-- ==== Sys2Proof/Machine/Lines.lean ====
section
/-! DEFINITION. What a line becomes: the row-stagger buffer, stitched lines, pages in the ring and their descriptors, the diagnostic
tap, and the alignment calibration (chapters "Colour-line alignment and segment stitching", "Line timing, exposure and
seamless stop-restart" and "Single-fault masking, online test and live replacement"). -/

namespace Sys2Proof.Machine

/-! ## The diagnostic tap (R627) -/

/-- A queue has room for a whole record of `n` bytes now. -/
def State.roomFor (q n : Nat) (s : State) : Bool :=
  let k := divUp n 64
  let x := s.q q
  x.en && (x.limit == 0 || decide (x.cells.length + k ≤ x.limit)) && decide (k + (if q < 768 then 0 else 1024) ≤ s.freeCells - s.freedNow)

/-- The pixels of a port as the tap shows them: before the masking of R52, unaligned. -/
def LineRec.tapPix (r : LineRec) (p : Nat) : List OutPix × Bool :=
  let x := { r with masked := r.masked.erase p }
  let cs := (List.range 4).map (x.corrected p)
  let n := (cs.map List.length).foldl max 0
  let at_ := fun (c u : Nat) => (cs.getD c []).getD u Pix.none
  ((List.range n).map (fun u =>
    { v := (List.range 4).map (fun c => (at_ c u).data.toNat), sat := (List.range 4).map (fun c => (at_ c u).sat),
      defpix := (List.range 4).map (fun c => (at_ c u).defpix), stitch := false }),
   cs.any (fun l => l.any (·.interp)))

/-- The tap's line product of a line. -/
def State.tapLine (r : LineRec) (s : State) : State :=
  if r.tabs.diagPort = 0xFF then s
  else
    let x := r.tapPix r.tabs.diagPort
    let bs := lineProduct r.tag (if x.2 then 32 else 0) 2 0x0F#8 0 x.1
    if s.roomFor r.tabs.diagQ bs.length then s.pushHard r.tabs.diagQ bs
    else { s with diag := { s.diag with tapDrops := satAdd 0xFFFF s.diag.tapDrops 1 } }

/-- DIAG_TAP_STAGE (R627, R581). -/
def takeDiagTapStage (h : Hdr) (port : BitVec 8) (queue : BitVec 16) (s : State) : State :=
  s.take h 0x0F00 [.s] true (some 0) (port == 0xFF || (decide (port.toNat < s.board.member.ports) && isProductQueue queue.toNat)) (fun s =>
    s.staging (.diagTapStage h port queue) h [0x0F00] (fun s =>
      let scratch := match s.sv.job with
        | some j => if j.en.getLsbD 3 then some 3 else if j.en.getLsbD 4 then some 4 else none
        | none => none
      match scratch with
      | some k => if port != 0xFF then .fail cConflict (conflictData 6 0 8 k) s
        else .ok [] [] (s.stage 0x0F00 (fun t => { t with diagPort := port.toNat, diagQ := queue.toNat }))
      | none => .ok [] [] (s.stage 0x0F00 (fun t => { t with diagPort := port.toNat, diagQ := queue.toNat }))))

/-- DIAG_TAP_STAGE. -/
def execDiagTapStage (h : Hdr) (port : BitVec 8) (queue : BitVec 16) (s : State) : Host.Outcome State Fault Refusal :=
  (takeDiagTapStage h port queue s).out

/-! ## Pages in the ring (R190, R192, R652) -/

/-- A page is admitted at its first line (R190); with no ring set every page is. -/
def State.admits (tr : LineRec) (s : State) : Bool :=
  !s.hasRing ||
    (match tr.tabs.ltPage.largest tr.mode with
     | some n => decide (n ≤ s.ring.cap - s.fill)
     | none => true)

/-- A page opens with the line whose tag its first line carries; one that is not admitted is dropped whole (R192). -/
def State.openPage (tr : LineRec) (short : Bool) (s : State) : State :=
  let ok := s.admits tr
  let page : RingPage :=
    { firstSeq := tr.tag.seq, firstRl := s.ring.wp, lines := 0, isOpen := true, released := false,
      reserved := (tr.tabs.ltPage.largest tr.mode).getD 0 }
  let s1 := { s with ring := { s.ring with
    full := !ok, drops := if ok then s.ring.drops else satAdd 0xFFFFFFFF s.ring.drops 1,
    cur := some { firstSeq := tr.tag.seq, admitted := ok, lines := 0 },
    pages := if ok && s.hasRing then s.ring.pages ++ [page] else s.ring.pages } }
  (s1.pulseIf (!ok) 96).svOpen tr (!ok) short

/-- The open page closes: its reservation ends, its descriptor is pushed, and so its services (R190, R652, R316). -/
def State.closePage (e : PageEnd) (s : State) : State :=
  match s.ring.cur with
  | none => s
  | some c =>
    let seq := match s.sv.job.bind (fun j => j.pages.find? (·.isOpen)) with
      | some p => p.seq
      | none => 0xFFFFFFFF
    let ps := s.ring.pages.map (fun (p : RingPage) => if p.isOpen then { p with isOpen := false, reserved := 0 } else p)
    let s1 := { s with ring := { s.ring with cur := none, pages := ps } }
    let s2 := match s.ring.pages.find? (·.isOpen) with
      | some p =>
        s1.pushHard s.ring.qDesc (le 4 c.firstSeq.toNat ++ le 4 p.lines ++ le 4 p.firstRl ++ le 4 seq ++ le 1 e.code ++ le 15 0)
      | none => s1
    s2.svClose e

/-- One line product stored where the write pointer stands (R652). -/
def State.ringPut (bs : List Byte) (s : State) : State :=
  let off := s.ring.offset + s.ring.wp * s.ring.rl
  let s1 := if bs.isEmpty then s else s.dramWrite 0 (s.winAddr s.ring.window off) (bs.take s.ring.rl)
  let ps := s.ring.pages.map (fun (p : RingPage) => if p.isOpen then { p with lines := p.lines + 1, reserved := p.reserved - 1 } else p)
  { s1 with ring := { s1.ring with wp := (s.ring.wp + 1) % s.ring.cap, pages := ps } }

/-- A stitched line joins the open page: services take it, and its line products are stored when the page was admitted (R192). -/
def State.writeLine (r : LineRec) (o : OutLine) (s : State) : State :=
  match s.ring.cur with
  | none => s
  | some c =>
    let x := r.tabs.product
    let main := if x.count = 0 then [] else lineProduct o.tag o.lflags x.pf.toNat x.chMask x.firstCol (o.cut x.firstCol x.count)
    let sv := s.svLine o
    let s1 := { sv.2 with ring := { sv.2.ring with cur := some { c with lines := c.lines + 1 } } }
    if !c.admitted then s1
    else
      let s2 := if s1.hasRing then s1.ringPut (main ++ sv.1.flatten) else s1
      if main.isEmpty || !(s2.q x.queue).en then s2 else s2.pushHard x.queue main

/-! ## The row-stagger buffer (R252 to R254) -/

/-- The buffer that a capture's delayed line goes to (R253): its place and its line size. -/
def State.stagHome (r : LineRec) (s : State) : Nat × Nat :=
  if stagLine s.board.member r.tabs = s.aln.stagLb then (s.aln.stagBase, s.aln.stagLb)
  else match s.aln.stagOld with
    | some (a, _, lb) => (a, lb)
    | none => (s.aln.stagBase, s.aln.stagLb)

/-- Every pixel of a row through the code of R252 and back. -/
def recode (l : PortLines) : PortLines := l.map (fun x => (x.1, x.2.map (fun c => c.map (fun q => expand12 (code12 q)))))

/-- Some pixel of a row carries INTERP. -/
def anyInterp (l : PortLines) : Bool := l.any (fun x => x.2.any (fun c => c.any (·.interp)))

/-- The delayed line of this capture is written, and recorded on chip (R252, R253). -/
def State.stagWrite (r : LineRec) (l : PortLines) (s : State) : State :=
  let h := s.stagHome r
  let a := h.1 + h.2 * (r.cap % (r.tabs.stagger + 2))
  let s1 := if !s.aln.stagOn || h.2 = 0 then s else s.dramWrite 1 a (padTo h.2 0 (packCodes ((flatOf l).map code12)))
  { s1 with aln := { s1.aln with stagRecs :=
    s1.aln.stagRecs ++ [{ capture := r.cap, replaced := anyInterp l, place := a, bytes := h.2 }] } }

/-- The pixels of a delayed line that a late or poisoned read affects (R254): of a late line all, as the event does not say which were in
time (DESIGN CHOICE: log entry 177), of a poisoned one those with a bit in a poisoned block of 64 bytes. -/
def State.stagBad (x : StagRec) (late poison : Bool) (s : State) (i : Nat) : Bool :=
  let block := fun (n : Nat) => s.dram.poison.contains ((x.place + n) / 64)
  late || poison || block (12 * i / 8) || block ((12 * i + 11) / 8)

> _TASK PROMPT_:
Each line from the top of the listing down to and including the one containing "masking, online test" should be transcribed exactly; nothing else is to be output.

> _WRITTEN REPLY_:
-- ==== Sys2Proof/Machine/Lines.lean ====
section
/-! DEFINITION. What a line becomes: the row-stagger buffer, stitched lines, pages in the ring and their descriptors, the diagnostic
tap, and the alignment calibration (chapters "Colour-line alignment and segment stitching", "Line timing, exposure and
seamless stop-restart" and "Single-fault masking, online test and live replacement"). -/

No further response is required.